Base Composition Percentages by Index are printed if --printBaseComp is set to ON. For Example:

Base Composition Statistics:
Read Index	%A	%C	%G	%T	%N	Total Reads At Index
        0   100.00    0.00    0.00    0.00    0.00	20
        1     5.00   95.00    0.00    0.00    0.00	20
        2     5.00    0.00    5.00   90.00    0.00	20


Summary of the number of lines, sequences, and errors:

Finished processing testFile.txt with 92 lines containing 20 sequences.
There were a total of 17 errors.


Libraries & Classes

  • C++ Library: libStatGen
    • ParameterList - Class for reading in Parameters.
  • FastQValidator.cpp - Main method for the Executable.


Additional Features

  • Base composition reported and tracked by position.
  • Supports base space and color space files.
  • Consumes gzipped and uncompressed text files transparently.
  • Prints error messages for errors up to the configurable maximum number of reportable errors.
  • Prints a summary of the total number of errors.
  • Prints the total number of lines processed as well as the total number of sequences processed.

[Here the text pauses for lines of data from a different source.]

-- ==== Sys2Proof/Machine/Regs.lean ====
section
/-! DEFINITION. Reading and writing the fields of registers: the one home of every register word (00 R7, R8), and the
generic read and write of a whole register by its layout. -/
namespace Sys2Proof.Machine

/-- The reset value of field `f` in instance `i`. -/
def RField.resetAt (f : RField) (i : Nat) : Nat := if i < f.split then f.resetLo else f.resetHi

/-- The key of field `f`, instance `i`, sub-instance `j`. -/
def RField.key (f : RField) (i j : Nat) : Key := ⟨f.id, i, j⟩

/-- The value of a field. -/
def State.fld (s : State) (f : RField) (i : Nat := 0) (j : Nat := 0) : Nat :=
  s.regs.get (f.resetAt i) (f.key i j)

/-- The state with a field set; a value too wide keeps its low bits. -/
def State.put (s : State) (f : RField) (v : Nat) (i : Nat := 0) (j : Nat := 0) : State :=
  { s with regs := s.regs.set (f.resetAt i) (f.key i j) (v % 2 ^ f.width) }

/-- A one-bit field as a truth value. -/
def State.flag (s : State) (f : RField) (i : Nat := 0) (j : Nat := 0) : Bool := s.fld f i j == 1

/-- Set a one-bit field. -/
def State.putFlag (s : State) (f : RField) (v : Bool) (i : Nat := 0) (j : Nat := 0) : State := s.put f (b2n v) i j

/-- Bit `n` of a mask field. -/
def State.bit (s : State) (f : RField) (n : Nat) (i : Nat := 0) (j : Nat := 0) : Bool := hasBit (s.fld f i j) n

/-- Set bit `n` of a mask field. -/
def State.putBitOf (s : State) (f : RField) (n : Nat) (v : Bool) (i : Nat := 0) (j : Nat := 0) : State :=
  s.put f (putBit (s.fld f i j) n v) i j

/-- Add to a count that saturates. -/
def State.count (s : State) (f : RField) (n : Nat := 1) (i : Nat := 0) (j : Nat := 0) : State :=
  s.put f (addSat f.width (s.fld f i j) n) i j

/-- Add to a count that wraps. -/
def State.countWrap (s : State) (f : RField) (i : Nat := 0) (j : Nat := 0) : State := s.put f (s.fld f i j + 1) i j

/-- Set a field back to its reset value. -/
def State.clr (s : State) (f : RField) (i : Nat := 0) (j : Nat := 0) : State := s.put f (f.resetAt i) i j

/-- The register that holds index `idx` of a layout, with its instance. -/
def findReg (idx : Nat) : List RegDesc → Option (RegDesc × Nat)
  | [] => none
  | d :: t =>
    if d.base ≤ idx ∧ (idx - d.base) % d.stride = 0 ∧ (idx - d.base) / d.stride < d.count then
      some (d, (idx - d.base) / d.stride)
    else findReg idx t

/-- The word that the stored fields of a register show; write-only fields read 0 (Table 0-4). -/
def State.readFields (s : State) (i j : Nat) : List RField → Nat
  | [] => 0
  | f :: t => (if f.acc = .wo then 0 else s.fld f i j * 2 ^ f.lsb) + s.readFields i j t

/-- Write the fields of a register (Table 0-4, R8): `en` masks the enabled bits (05 R646), all ones on the supervisor.
A read-only field ignores the write, a write-1-to-clear field clears the bits written as 1, a write-only field stores
nothing here (its action is its register's own). -/
def State.writeFields (s : State) (i j en v : Nat) : List RField → State
  | [] => s
  | f :: t =>
    let old := s.fld f i j
    let x := bitField v f.lsb f.width
    let m := bitField en f.lsb f.width
    let s1 := match f.acc with
      | .rw => s.put f ((List.range f.width).foldl (fun a b => if hasBit m b then putBit a b (hasBit x b) else a) old) i j
      | .w1c => s.put f ((List.range f.width).foldl (fun a b => if hasBit m b && hasBit x b then putBit a b false else a) old) i j
      | _ => s
    s1.writeFields i j en v t

/-- The value written to field `f` of a register word, enabled bits only; unenabled bits count as 0. -/
def wroteFld (f : RField) (en v : Nat) : Nat :=
  (List.range f.width).foldl (fun a b => if hasBit en (f.lsb + b) then putBit a b (hasBit v (f.lsb + b)) else a) 0

/-- Take the next free value (Config). -/
def State.free (s : State) : Nat × State := (Config.freeValue s.freeIx, { s with freeIx := s.freeIx + 1 })

end Sys2Proof.Machine
end

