/-- Withdraw the arrival of tile `t` at barrier `b`; a generation whose arrivals have all been made still completes for the
others (R322). -/
def State.withdraw (s : State) (p b t : Nat) : State :=
  let x := s.bar p b
  s.setBar p b { x with
    tiles := x.tiles.filter fun y => y.1 != t
    full := x.full.map fun g => g.filter fun y => y.1 != t }

/-- The barrier of a BAR. -/
def wBid (w : W128) : Nat := wf w 98 4

/-- Withdraw the arrival of an issued BAR. -/
def State.unbar (s : State) (t : Nat) (e : PEnt) : State :=
  match s.ownerOf t with
  | some p => if e.issued && wOpc e.word == oBAR then s.withdraw p (wBid e.word) t else s
  | none => s

/-! ### Remote signals (12 R321, R334) -/

/-- Target tile and token of an XSIG. -/
def wXtile (w : W128) : Nat := wf w 96 6
def wXtok (w : W128) : Nat := wf w 91 5

/-- Remove the first entry that has a property. -/
def dropFirst {α : Type} (p : α → Bool) : List α → List α
  | [] => []
  | x :: t => if p x then t else x :: dropFirst p t

/-- Take back the increment of an XSIG of tile `t` that waits for a power-up. -/
def State.unsend (s : State) (t : Nat) (e : PEnt) : State :=
  if e.waits then
    let g := wXtile e.word
    let x := s.tile g
    s.setTile g { x with xsigs := dropFirst (fun y => y.tok == wXtok e.word && !y.poison && y.src == t && y.idx == e.idx) x.xsigs }
  else s

/-- Deliver to a token of another tile, or keep the increment until that tile's group has powered up, which it asks for like any
other source of a request (R334, 03 R60): refused, the increment waits for a power-up that something else brings. -/
def State.send (s : State) (t : Nat) (e : PEnt) (poison : Bool) : State :=
  let g := wXtile e.word
  if s.tileOn g then s.signal g (wXtok e.word) poison t e
  else
    let x := s.tile g
    (s.setTile g { x with xsigs := x.xsigs ++ [⟨wXtok e.word, poison, t, e.word, e.idx⟩] }).request false false 0 (2 ^ s.groupOf g)

/-- The poisoned increment of an XSIG that ends ABORTED (R321), where its target belongs to the partition. -/
def State.xsigAbort (s : State) (t : Nat) (e : PEnt) : State :=
  match s.ownerOf t with
  | some p => if s.owns p (wXtile e.word) then (s.unsend t e).send t e true else s
  | none => s

/-! ### Ends -/

/-- Signal the SG token of an instruction. -/
def State.signalSg (s : State) (t : Nat) (e : PEnt) (poison : Bool) : State :=
  if wSg e.word ≤ 31 then s.signal t (wSg e.word) poison t e else s

/-- Results a pass of a shape leaves unwritten behind the row entered last: L - 1 of Table 9-3, where L counts cell rows whatever the
format (09 R222, R231). -/
def passDepth (shape : Nat) : Nat := shapeK shape + shapeN shape + 11

/-- Rows of a stopped pass that had entered the array and are discarded are counted too (13 R357, R361, Table 13-4).  With row
j the first one unwritten and no bubble they are the next L - 1; before the first result, and under bubbles, their number is
a free value (log entry 25). -/
def State.rowsLost (s : State) (t : Nat) (e : PEnt) : State :=
  let p := passOf e.word
  if e.issued = true ∧ wOpc e.word = oMPASS then
    let most := min (p.m - e.done) (passDepth p.shape)
    if 0 < e.done ∧ s.fld F.GOV_STAT_LEVEL = 0 then s.tilePerf t pfROWS most
    else let f := s.free; f.2.tilePerf t pfROWS (f.1 % (most + 1))
  else s

/-- The resume point of an instruction (Table 13-3): 0 for a reduced pass (R357). -/
def PEnt.resumeRow (e : PEnt) : Nat := if wOpc e.word = oMPASS ∧ (passOf e.word).red = true then 0 else e.done

/-- An instruction that has left the Parlour ends ABORTED: `code` its exception, or 0 for a reaction stop (R277, R282,
R328, Table 13-1, Table 13-14). -/
def State.endAborted (s : State) (t : Nat) (e : PEnt) (code : Nat) : State :=
  let s1 := if code = 0 then s else s.tilExc t e code
  let x := s1.tile t
  let s2 := s1.setTile t { x with
    aborts := incSat 8 x.aborts
    lastExc := if code = 0 then x.lastExc else code
    lastStop := if code = 0 then 2 else 1
    stop := ⟨e.ring, e.sub, if code = 0 then 3 else 2, wOpc e.word, e.resumeRow⟩ }
  let s3 := (((s2.tilePerf t pfABORTED).rowsLost t e).unbar t e).signalSg t e true
  if wOpc e.word = oXSIG ∧ code ≠ xXTILE then s3.xsigAbort t e else s3

/-- Bytes of a space of a tile. -/
def Tile.space (x : Tile) (sp : Nat) : List Host.Cell := if sp = 0 then x.a else if sp = 1 then x.sp else if sp = 2 then x.c else x.vr
/-- Set a space. -/
def Tile.setSpace (x : Tile) (sp : Nat) (m : List Host.Cell) : Tile :=
  if sp = 0 then { x with a := m } else if sp = 1 then { x with sp := m } else if sp = 2 then { x with c := m } else { x with vr := m }

/-- Write bytes into a space. -/
def Tile.put (x : Tile) (sp a : Nat) (bs : Bytes) : Tile := x.setSpace sp (memWrite 0 (x.space sp) a bs)

/-- Every result of the vector unit that is on its way is written (Table 13-2). -/
def Tile.vflush (x : Tile) : Tile :=
  { x.vpend.foldl (fun (a : Tile) w => a.put w.1 w.2.1 w.2.2) x with vpend := [] }

/-- What stopping an issued instruction does to the tile (R245, Table 13-2): stopping a pass or a shadow load abandons the shadow
load under way, whichever instruction asked for it, and the shadow becomes EMPTY; a direct load or a V stream leaves `ACT_VALID` at 0, which it is while they run; rows read are written. -/
def Tile.quench (x : Tile) (e : PEnt) : Tile :=
  if !e.issued then x
  else if queueOf e.word = .vector then x.vflush
  else if (wOpc e.word = oSLD ∧ e.direct = false) ∨ wOpc e.word = oMPASS then
    (if x.shdSt = .loading then { x with shdSt := .empty, shd := {} } else x)
  else x

/-- An issued instruction becomes a record entry: a load, and a reduced pass, lose their progress (R304, R365). -/
def PEnt.recorded (e : PEnt) : PEnt :=
  if !e.issued then e
  else
    { e with issued := false, direct := false, red := {}, cut := false, waits := false, part := 0, seq := 0
             done := if wOpc e.word = oSLD then 0 else e.resumeRow }

/-- Put an entry among others in the order in which they entered the Parlour (R353). -/
def insOrd (e : PEnt) : List PEnt → List PEnt
  | [] => [e]
  | x :: t => if e.ord < x.ord then e :: x :: t else x :: insOrd e t

/-- Add to the record of a level. -/
def Tile.record (x : Tile) (l : Nat) (f : PassRec → PassRec) : Tile :=
  { x with saved := x.saved.set {} ⟨l, 0, 0⟩ (f (x.saved.get {} ⟨l, 0, 0⟩)) }

/-- Levels that hold a record. -/
def Tile.savedLevels (x : Tile) : List Nat := (x.saved.keysWith fun _ _ => true).map (·.a)

/-- The entries without the one at `i`. -/
def dropAt {α : Type} : Nat → List α → List α
  | _, [] => []
  | 0, _ :: t => t
  | n + 1, x :: t => x :: dropAt n t

/-- A vector instruction that reads C-Pail rows an older MPASS `m` writes follows it from its issue on (R312), also where it was
stopped, has been resumed and has yet to issue again (R332). -/
def follows (f m : PEnt) : Bool :=
  (f.issued || f.taken) && queueOf f.word == .vector && wOpc m.word == oMPASS && anyMeets (readsOf f.word) (writesOf m.word)

/-- Position of the first entry with a property. -/
def posOf (p : PEnt → Bool) : Nat → List PEnt → Option Nat
  | _, [] => none
  | n, e :: t => if p e then some n else posOf p (n + 1) t

/-- An SLD whose shadow load was abandoned with a stopped pass ends ABORTED (R245, R307): an issued one without a load under
way.  It took no exception: it ends as for a reaction stop (log entry 58). -/
def State.dropLoads (s : State) (t : Nat) : State :=
  let x := s.tile t
  match posOf (fun e => e.issued && wOpc e.word == oSLD && !e.direct && x.shdSt != .loading) 0 x.ents with
  | some i =>
    match x.ents[i]? with
    | some e => (s.setTile t { x with ents := dropAt i x.ents }).endAborted t e 0
    | none => s
  | none => s

/-- The entry at `i` leaves and ends ABORTED with an exception. -/
def State.abortOne (s : State) (t i code : Nat) : State :=
  let x := s.tile t
  match x.ents[i]? with
  | some e => (s.setTile t { x.quench e with ents := dropAt i x.ents }).endAborted t e code
  | none => s

/-- Every follower of an aborted MPASS, an entry at `k` or behind it, ends with SOURCE_LOST (R332). -/
def State.loseFollowers (m : PEnt) (t k : Nat) : Nat → State → State
  | 0, s => s
  | n + 1, s =>
    match posOf (follows · m) k ((s.tile t).ents.drop k) with
    | some i => State.loseFollowers m t k n (s.abortOne t i xSOURCE_LOST)
    | none => s

/-- Every stopped follower of an aborted MPASS that stands in a record or waits to re-enter ends with SOURCE_LOST (R332). -/
def State.loseStopped (m : PEnt) (t : Nat) (s : State) : State :=
  let x := s.tile t
  let lost (f : PEnt) : Bool := m.ord < f.ord && follows f m
  let ls := x.savedLevels
  let gone := (x.back ++ ls.flatMap fun l => (x.saved.get {} ⟨l, 0, 0⟩).ents).filter lost
  let y := ls.foldl (fun (a : Tile) l => a.record l fun r => { r with ents := r.ents.filter fun f => !lost f })
    { x with back := x.back.filter fun f => !lost f }
  if gone.isEmpty then s else gone.foldl (fun a f => a.endAborted t f xSOURCE_LOST) (s.setTile t y)

/-- The entry at `i` ends ABORTED with an exception; the followers of an MPASS, issued or stopped, and a shadow load that its stop
abandoned end with it. -/
def State.abortAt (s : State) (t i code : Nat) : State :=
  match (s.tile t).ents[i]? with
  | some e =>
    let s1 := s.abortOne t i code
    if wOpc e.word = oMPASS then (State.loseStopped e t (State.loseFollowers e t i 32 s1)).dropLoads t else s1
  | none => s

/-! ### Entry into the Parlour (R272, R279, R324, R326, R353) -/

/-- Length and count of a LOOP. -/
def loopLen (w : W128) : Nat := wf w 98 4 + 1
def loopCnt (w : W128) : Nat := wf w 86 12 + 1

/-- A LOOP that opens: its fields are well formed. -/
def PEnt.nests (e : PEnt) : Bool := wOpc e.word == oLOOP && !fieldBad e.word

/-- A body that R326 forbids. -/
def nestBad (body : List PEnt) : Bool :=
  (List.range body.length).any fun k =>
    match body[k]? with
    | some e => wOpc e.word == oRFENCE ||
        (e.nests && (body.length < k + 1 + loopLen e.word || ((body.drop (k + 1)).take (loopLen e.word)).any PEnt.nests))
    | none => false

/-- Bring a loop to its next copy; none where every copy has been passed. -/
def LoopBuf.settle : Nat → LoopBuf → Option LoopBuf
  | 0, _ => none
  | n + 1, lb =>
    match lb.inner with
    | some i =>
      if lb.pc < i.start + i.len then some lb
      else if i.it + 1 < i.cnt then LoopBuf.settle n { lb with pc := i.start, inner := some { i with it := i.it + 1 } }
      else LoopBuf.settle n { lb with inner := none }
    | none =>
      match lb.body[lb.pc]? with
      | none => if lb.it + 1 < loopCnt lb.ent.word then LoopBuf.settle n { lb with pc := 0, it := lb.it + 1 } else none
      | some e =>
        if e.nests then
          LoopBuf.settle n { lb with
            inner := some { start := lb.pc + 1, len := loopLen e.word, cnt := loopCnt e.word, word := e.word }
            pc := lb.pc + 1 }
        else some lb

/-- The copy a loop passes next, with the offsets of both levels. -/
def LoopBuf.copy (lb : LoopBuf) : Option PEnt :=
  match lb.body[lb.pc]? with
  | some e =>
    let inner := match lb.inner with
      | some i => (loopOfs i.word, i.it)
      | none => (⟨0, 0, 0, 0⟩, 0)
    let m := moved e.word ((loopOfs lb.ent.word).comb lb.it inner.1 inner.2)
    some { e with word := m.1, oob := m.2 }
  | none => none

/-- The first slot of the inbound buffer whose level is not saved, and the buffer without it. -/
def firstSlot (saved : List Nat) : List (List PEnt) → Option (PEnt × List (List PEnt))
  | [] => none
  | [] :: bs => firstSlot saved bs
  | (e :: r) :: bs =>
    if saved.contains e.lvl then (firstSlot saved bs).map fun y => (y.1, (e :: r) :: y.2)
    else some (e, if r.isEmpty then bs else r :: bs)

/-- Take the next slot: those of a resumed level go first (R353), then the inbound buffer, where slots of a level that is saved wait
behind the saved instructions and hold back no other level (R351). -/
def Tile.takeSlot (x : Tile) : Option (PEnt × Tile) :=
  match x.again with
  | e :: r => some (e, { x with again := r })
  | [] => (firstSlot x.savedLevels x.inb).map fun y => (y.1, { x with inb := y.2 })

/-- An instruction enters the Parlour behind the others, and takes its place in their order unless it has one. -/
def Tile.letIn (x : Tile) (e : PEnt) : Tile :=
  if e.ord = 0 then { x with ents := x.ents ++ [{ e with ord := x.entered + 1 }], entered := x.entered + 1 }
  else { x with ents := x.ents ++ [e] }

/-- Several instructions end ABORTED with one exception, in order. -/
def State.abortAll (s : State) (t code : Nat) (es : List PEnt) : State := es.foldl (fun a e => a.endAborted t e code) s

/-- One slot or loop copy moves toward the Parlour; none where nothing can. -/
def State.enterOne (s : State) (t : Nat) : Option State :=
  let x := s.tile t
  match x.back with
  | e :: r => if x.ents.length < 32 then some (s.setTile t ({ x with back := r }.letIn e)) else none
  | [] =>
    match x.loop with
    | some lb =>
      if lb.full then
        match LoopBuf.settle 8 lb with
        | none => some (s.setTile t { x with loop := none })
        | some lc =>
          match lc.copy with
          | none => none
          | some e =>
            if wOpc e.word = oLOOP then
              some ((s.setTile t { x with loop := some { lc with pc := lc.pc + 1 } }).endAborted t e xFIELD)
            else if x.ents.length < 32 then
              some (s.setTile t ({ x with loop := some { lc with pc := lc.pc + 1 } }.letIn e))
            else none
      else
        match x.takeSlot with
        | none => none
        | some (e, y) =>
          let body := lb.body ++ [e]
          if body.length < loopLen lb.ent.word then some (s.setTile t { y with loop := some { lb with body := body } })
          else if nestBad body then
            some ((s.setTile t { y with loop := none }).abortAll t xLOOP_NEST (lb.ent :: body))
          else some (s.setTile t { y with loop := some { lb with body := body, full := true } })
    | none =>
      match x.takeSlot with
      | none => none
      | some (e, y) =>
        if wOpc e.word = oLOOP then none
        else if x.ents.length < 32 then some (s.setTile t (y.letIn e))
        else none

/-- Slots enter while they can. -/
def State.enterSlots (t : Nat) : Nat → State → State
  | 0, s => s
  | n + 1, s =>
    match s.enterOne t with
    | some s1 => State.enterSlots t n s1
    | none => s

/-- Let slots enter tile `t`. -/
def State.enter (s : State) (t : Nat) : State := State.enterSlots t 128 s
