-- ==== Sys2Proof/Machine/Ladle.lean ====
section
/-! DEFINITION. The Ladle (11 R285 to R289, R303, R305): rows copied between the Vat and a Pail, one after another. -/
namespace Sys2Proof.Machine

/-- What copying one row comes to. -/
inductive RowRes where
  | done (s : State)
  /-- It waits for a page in CLEARING or for the Vat. -/
  | wait (s : State)
  /-- It meets a Vat error; the state has recorded it. -/
  | fault (s : State) (code : Nat)

/-- The pieces of a Vat range, cut at page boundaries: address and length. -/
def vatPieces : Nat → Nat → Nat → List (Nat × Nat)
  | 0, _, _ => []
  | k + 1, a, n =>
    if n = 0 then []
    else
      let m := min n (pageSize - a % pageSize)
      (a, m) :: vatPieces k (a + m) (n - m)

/-- The pieces of the row in progress of the Ladle instruction `e` that lie within its first `n` bytes: where each stands in the row,
its physical address, its P-address and its length; none where a page is not there. -/
def State.rowPieces (s : State) (p : Nat) (e : PEnt) (n : Nat) : List (Nat × Nat × Nat × Nat) :=
  let l := ladleOf e.word
  let va := l.vadr + e.done * l.vstr
  (vatPieces 2 va n).filterMap fun x =>
    match s.vloc p x.1 with
    | .phys y => some (x.1 - va, y, x.1, x.2)
    | _ => none

/-- Copy pieces of the row in progress, from or to any Pail (R286, 09 R225). -/
def State.copyPieces (s : State) (t p : Nat) (e : PEnt) (ps : List (Nat × Nat × Nat × Nat)) : State :=
  let l := ladleOf e.word
  let pa := l.padr + e.done * l.rlen
  let key := (s.part p).key
  ps.foldl (fun a x =>
    if wOpc e.word = oLDV then a.setTile t ((a.tile t).put l.pail (pa + x.1) (a.vread key x.2.2.1 x.2.1 x.2.2.2))
    else a.vwrite key x.2.2.1 x.2.1 (memRead 0 ((a.tile t).space l.pail) (pa + x.1) x.2.2.2)) s

/-- The units that an LDV reads for pieces of a row. -/
def pieceUnits (e : PEnt) (ps : List (Nat × Nat × Nat × Nat)) : List Nat :=
  if wOpc e.word = oLDV then ps.flatMap fun x => unitsOf x.2.1 x.2.2.2 else []

/-- A page of the row in progress is lost: the row is left partly copied, up to the page that it waited for, and those bytes count as
moved (R305, 13 R361). -/
def State.rowCut (s : State) (t p : Nat) (e : PEnt) : State :=
  let ps := s.rowPieces p e e.part
  let us := pieceUnits e ps
  let s1 := s.unitsRead us 3 t p
  if us.any s.unitBad then s1 else (s1.copyPieces t p e ps).tilePerf t pfLADLE_BYTES (ps.map (·.2.2.2)).sum

/-- The row of `e`, the entry at `i`, waits: how much of it lies before the page that it waits for, and its place in the order of
arrival, are kept in mind. -/
def State.rowWaits (s : State) (t i n : Nat) : State :=
  match (s.tile t).ents[i]? with
  | some e =>
    if e.seq = 0 then
      let s1 := s.setEnt t i fun x => { x with part := n, seq := s.vmem.arrived + 1 }
      { s1 with vmem := { s1.vmem with arrived := s1.vmem.arrived + 1 } }
    else s.setEnt t i fun x => { x with part := n }
  | none => s

/-- The next row of the Ladle instruction `e`, the entry at `i` of tile `t` of partition `p`: the page of each of its bytes is checked
(R287), and its bytes are copied once every page is there, so that a row that meets a fault changes nothing (R282, 14 R382).  A row
that waited and then lost a page is left partly copied (R305). -/
def State.ladleRow (s : State) (t p i : Nat) (e : PEnt) : RowRes :=
  let l := ladleOf e.word
  let xs := vatPieces 2 (l.vadr + e.done * l.vstr) l.rlen
  let at_ (v : VLoc) : Bool := xs.any fun x => s.vloc p x.1 == v
  if at_ .range && e.seq == 0 then .fault s xVAT_RANGE
  else if at_ .range || at_ .gone then .fault (s.rowCut t p e) xPAGE_LOST
  else if at_ .stall then
    .wait (s.vatWake.rowWaits t i ((xs.takeWhile fun x => s.vloc p x.1 != .stall).map (·.2)).sum)
  else
    let ps := s.rowPieces p e l.rlen
    let us := pieceUnits e ps
    let s1 := s.unitsRead us 3 t p
    if us.any s.unitBad then .fault s1 xVAT_UE else .done (s1.copyPieces t p e ps)

/-- What follows a row; `more` copies the rows after it. -/
def State.ladleNext (t i : Nat) (e : PEnt) (more : State → State) : RowRes → State
  | .wait s1 => s1
  | .fault s1 c =>
    match (s1.tile t).ents[i]? with
    | some _ => s1.abortEnter t i c
    | none => s1
  | .done s1 => more ((s1.setEnt t i fun x => { x with done := x.done + 1, part := 0, seq := 0 }).tilePerf t pfLADLE_BYTES (ladleOf e.word).rlen)

/-- Rows `left` of the Ladle entry at `i`, while they go. -/
def State.ladleRows (t i : Nat) : Nat → State → State
  | 0, s => s
  | k + 1, s =>
    match (s.tile t).ents[i]?, s.ownerOf t with
    | some e, some p =>
      if e.done < (ladleOf e.word).rows then State.ladleNext t i e (State.ladleRows t i k) (s.ladleRow t p i e) else s
    | _, _ => s

/-- The Ladle row of tile `t` that waits with the place `n` in the order of arrival is tried again (14 R373, R387). -/
def State.ladleAgain (s : State) (t n : Nat) : State :=
  match posOf (fun e => e.issued && e.seq == n + 1) 0 (s.tile t).ents with
  | some i => if s.tileLive t then State.ladleRows t i 1 s else s
  | none => s

/-- An issued Ladle instruction with rows to go. -/
def ladleOpen (q : Queue) (e : PEnt) : Bool :=
  e.issued && queueOf e.word == q && e.done < (ladleOf e.word).rows

/-- LDV or STV: the instruction in progress on a channel, else the head of its queue, copies up to `n` rows. -/
def State.ladle (s : State) (t : Nat) (ch : Bool) (opc n : Nat) : State :=
  let q : Queue := if ch then .ladle1 else .ladle0
  match posOf (ladleOpen q) 0 (s.tile t).ents with
  | some i =>
    match (s.tile t).ents[i]? with
    | some e => if wOpc e.word = opc ∧ s.tileLive t = true then State.ladleRows t i n s else s
    | none => s
  | none => s.issueHead t q (· == opc) (fun _ _ _ => .go) fun a i _ => State.ladleRows t i n a

/-- A page of a partition has been unmapped: every issued Ladle instruction of its tiles with rows to go in it ends with
PAGE_LOST (R122, R305). -/
def ladleTouches (pp : Nat) (e : PEnt) : Bool :=
  let l := ladleOf e.word
  e.issued && (wOpc e.word == oLDV || wOpc e.word == oSTV) &&
  (List.range (l.rows - e.done)).any fun k =>
    let a := l.vadr + (e.done + k) * l.vstr
    a / pageSize == pp || (a + l.rlen - 1) / pageSize == pp

/-- End what touches a P-page, at most `n` entries of one tile. -/
def State.pageLostTile (t p pp : Nat) : Nat → State → State
  | 0, s => s
  | n + 1, s =>
    match posOf (ladleTouches pp) 0 (s.tile t).ents with
    | some i =>
      let s1 := match (s.tile t).ents[i]? with
        | some e => s.rowCut t p e
        | none => s
      State.pageLostTile t p pp n (s1.abortAt t i xPAGE_LOST)
    | none => s.enter t

/-- P-page `pp` of partition `p` has been unmapped. -/
def State.pageLost (s : State) (p pp : Nat) : State :=
  (s.tilesOf p).foldl (fun a t => State.pageLostTile t p pp 32 a) s

end Sys2Proof.Machine
end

Additional Wishlist - Not Implemented

There are a series of optional capabilities a FastQ Validator could implement. Among those:

  • To reduce memory usage, implement a two-pass algorithm that stores only a key for each sequence name (rather than complete sequence names) in memory (suggest a pair of options -1 -> one pass, high memory use, -2 -> two pass lower memory use, default is -1).
  • Report average read quality score.
  • AutoDetect 64/33 illumina/standard quality scores.


Discussion

  • For color space, there is no specification for:
  1. The length of read and quality string may be the same or differs by 1 (depending on whether the primer base has a corresponding quality value).
    • Decided to require a quality score for the primer base.
  2. Missing values are usually presented by "." or sometimes left as a blank " ".
  3. Tag names for paired end reads may be the same (e.g. MAQ actually enforces that), and may be in the same file (e.g. BFAST require paired reads in the same file)
  • It may be useful to report 2 types of information to the user: ERROR (critical failure) and WARNING (tolerable errors).